# Learning Equality Curriculum Reccomendations - Modeling

## Setup

### Imports

In [234]:
import pandas as pd
import torch
import torch.nn.functional as F
from torch import nn, Tensor
from torch.utils.data import DataLoader, Dataset, default_collate
from transformers import AutoTokenizer, AutoModel, AutoConfig
from pathlib import Path
from dataclasses import dataclass

### Definitions

In [253]:
@dataclass
class RetrieverConfig:
    # Global
    seed: int = 13
    device: torch.device = torch.device("cuda" if torch.cuda.is_available() else "cpu")
    
    # Model architecture
    model: str = "sentence-transformers/all-MiniLM-L6-v2"
    top_k: int = 10
    field_sep_token: str = "[FLD]"
    max_seq_length: int = 512
        
    # Topic representation
    use_topic_title: bool = True
    use_topic_descr: bool = True
    use_topic_level: bool = True
    
    # Content representation
    use_content_title: bool = True
    use_content_descr: bool = True
    use_content_text: bool = True
        
    # Training
    input_dir: str = Path(r'/kaggle/input/learning-equality-curriculum-recommendations')
    batch_size: int = 32
    n_epochs: int = 100
    shuffle: bool = True

def get_data(cfg):
    topics_df = pd.read_csv(cfg.input_dir/'topics.csv').set_index('id').fillna({'title': '', 'description': ''})
    topics_df.name = 'topics'
    topics_df['level'] = topics_df.level.apply(lambda x: f'Level {x}')
    content_df = pd.read_csv(cfg.input_dir/'content.csv').set_index('id').fillna('')
    content_df.name = 'content'
    correlations_df = pd.read_csv(cfg.input_dir/'correlations.csv').set_index('topic_id')
    correlations_df.name = 'correlations'
    sample_submission_df = pd.read_csv(cfg.input_dir/'sample_submission.csv')
    sample_submission_df.name = 'sample_submission'
    
    return topics_df, content_df, correlations_df, sample_submission_df

def collate_fn(batch):
    return list(default_collate(batch))
    
class RetrieverDataset(Dataset):
    def __init__(self, cfg, df):
        self.cfg = cfg
        assert df.name in ['topics', 'content'], "Unrecognized DataFrame name, must be either 'topics' or 'content'."
        if df.name == 'topics':
            self.texts = self.__makerepr__(df, title=cfg.use_topic_title, descr=cfg.use_topic_descr, level=cfg.use_topic_level)
        elif df.name == 'content':
            self.texts = self.__makerepr__(df, title=cfg.use_content_title, descr=cfg.use_content_descr, text=cfg.use_content_text)
    def __makerepr__(self, df, title=True, descr=False, text=False, level=False):
        fields = []
        if title: fields.append('title')
        if descr: fields.append('description')
        if text: fields.append('text')
        if level: fields.append('level')
        texts = [df[field].to_list() for field in fields]
        texts = [f' {self.cfg.field_sep_token} '.join([f for f in t if f != '']) for t in zip(*texts)]
        return texts
    def __len__(self):
        return len(self.texts)
    def __getitem__(self, item_id):
        return (item_id, self.texts[item_id])
    
class MeanPooling(nn.Module):
    def __init__(self):
        super().__init__()
    def forward(self, token_embeddings, attention_mask):
        input_mask_expanded = attention_mask.unsqueeze(-1).expand(token_embeddings.size()).float()
        return torch.sum(token_embeddings * input_mask_expanded, 1) / torch.clamp(input_mask_expanded.sum(1), min=1e-9)
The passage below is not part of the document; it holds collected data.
-- ==== Sys2Proof/Laws/State.lean ====
section
/-! SUPPORT. One lemma per field per named update of the state, true by unfolding, so that no later proof unfolds a record
update. -/

namespace Sys2Proof.Machine

/-! ### complete -/

@[simp] theorem State.complete_ie (s : State) : (s.complete).ie = s.ie := rfl
@[simp] theorem State.complete_absentRaw0 (s : State) : (s.complete).absentRaw0 = s.absentRaw0 := rfl
@[simp] theorem State.complete_rne (s : State) : (s.complete).rne = s.rne := rfl
@[simp] theorem State.complete_done (s : State) : (s.complete).done = true := rfl
@[simp] theorem State.complete_oor (s : State) : (s.complete).oor = s.oor := rfl
@[simp] theorem State.complete_csumValid (s : State) : (s.complete).csumValid = s.csumValid := rfl
@[simp] theorem State.complete_wdrop (s : State) : (s.complete).wdrop = s.wdrop := rfl
@[simp] theorem State.complete_err (s : State) : (s.complete).err = .none := rfl
@[simp] theorem State.complete_cmd (s : State) : (s.complete).cmd = s.cmd := rfl
@[simp] theorem State.complete_errInfo (s : State) : (s.complete).errInfo = 0 := rfl
@[simp] theorem State.complete_result0 (s : State) : (s.complete).result0 = s.result0 := rfl
@[simp] theorem State.complete_result1 (s : State) : (s.complete).result1 = s.result1 := rfl
@[simp] theorem State.complete_flen (s : State) : (s.complete).flen = s.flen := rfl
@[simp] theorem State.complete_arg0 (s : State) : (s.complete).arg0 = s.arg0 := rfl
@[simp] theorem State.complete_arg1 (s : State) : (s.complete).arg1 = s.arg1 := rfl
@[simp] theorem State.complete_arg2 (s : State) : (s.complete).arg2 = s.arg2 := rfl
@[simp] theorem State.complete_arg3 (s : State) : (s.complete).arg3 = s.arg3 := rfl
@[simp] theorem State.complete_fbuf (s : State) : (s.complete).fbuf = s.fbuf := rfl
@[simp] theorem State.complete_vals (s : State) : (s.complete).vals = s.vals := rfl
@[simp] theorem State.complete_msgs (s : State) : (s.complete).msgs = s.msgs := rfl
@[simp] theorem State.complete_sigs (s : State) : (s.complete).sigs = s.sigs := rfl
@[simp] theorem State.complete_chans (s : State) : (s.complete).chans = s.chans := rfl
@[simp] theorem State.complete_phase (s : State) : (s.complete).phase = s.phase := rfl
@[simp] theorem State.complete_pending (s : State) : (s.complete).pending = none := rfl
@[simp] theorem State.complete_wait (s : State) : (s.complete).wait = s.wait := rfl
@[simp] theorem State.complete_latencies (s : State) : (s.complete).latencies = s.latencies := rfl
@[simp] theorem State.complete_host (s : State) : (s.complete).host = s.host := rfl
@[simp] theorem State.complete_reply (s : State) : (s.complete).reply = s.reply := rfl
@[simp] theorem State.complete_resetLine (s : State) : (s.complete).resetLine = s.resetLine := rfl
@[simp] theorem State.complete_draws (s : State) : (s.complete).draws = s.draws := rfl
class Retriever(nn.Module):
    def __init__(self, cfg):
        super().__init__()
        self.cfg = cfg
        self.config = AutoConfig.from_pretrained(cfg.model)
        self.tokenizer = AutoTokenizer.from_pretrained(cfg.model, additional_special_tokens=[cfg.field_sep_token])
        model = AutoModel.from_pretrained(cfg.model, config=self.config)
        model.resize_token_embeddings(len(self.tokenizer))
        model.to(cfg.device)
        self.model = model
        self.pool = MeanPooling()
    def forward(self, x):
        if type(x) == tuple: x = list(x)
        encodings = self.tokenizer(x, padding=True, truncation=True, return_tensors='pt').to(self.cfg.device)
        embeddings = self.model(**encodings)
        embeddings = self.pool(embeddings.last_hidden_state, encodings.attention_mask)
#         embeddings = F.normalize(embeddings, p=2, dim=1)
        return embeddings

## Experiments

In [236]:
if 0: topics_df, content_df, correlations_df, sample_submission_df = get_data(RetrieverConfig)

In [254]:
retriever_cfg = RetrieverConfig()

topics_dataset = RetrieverDataset(retriever_cfg, topics_df)
content_dataset = RetrieverDataset(retriever_cfg, content_df)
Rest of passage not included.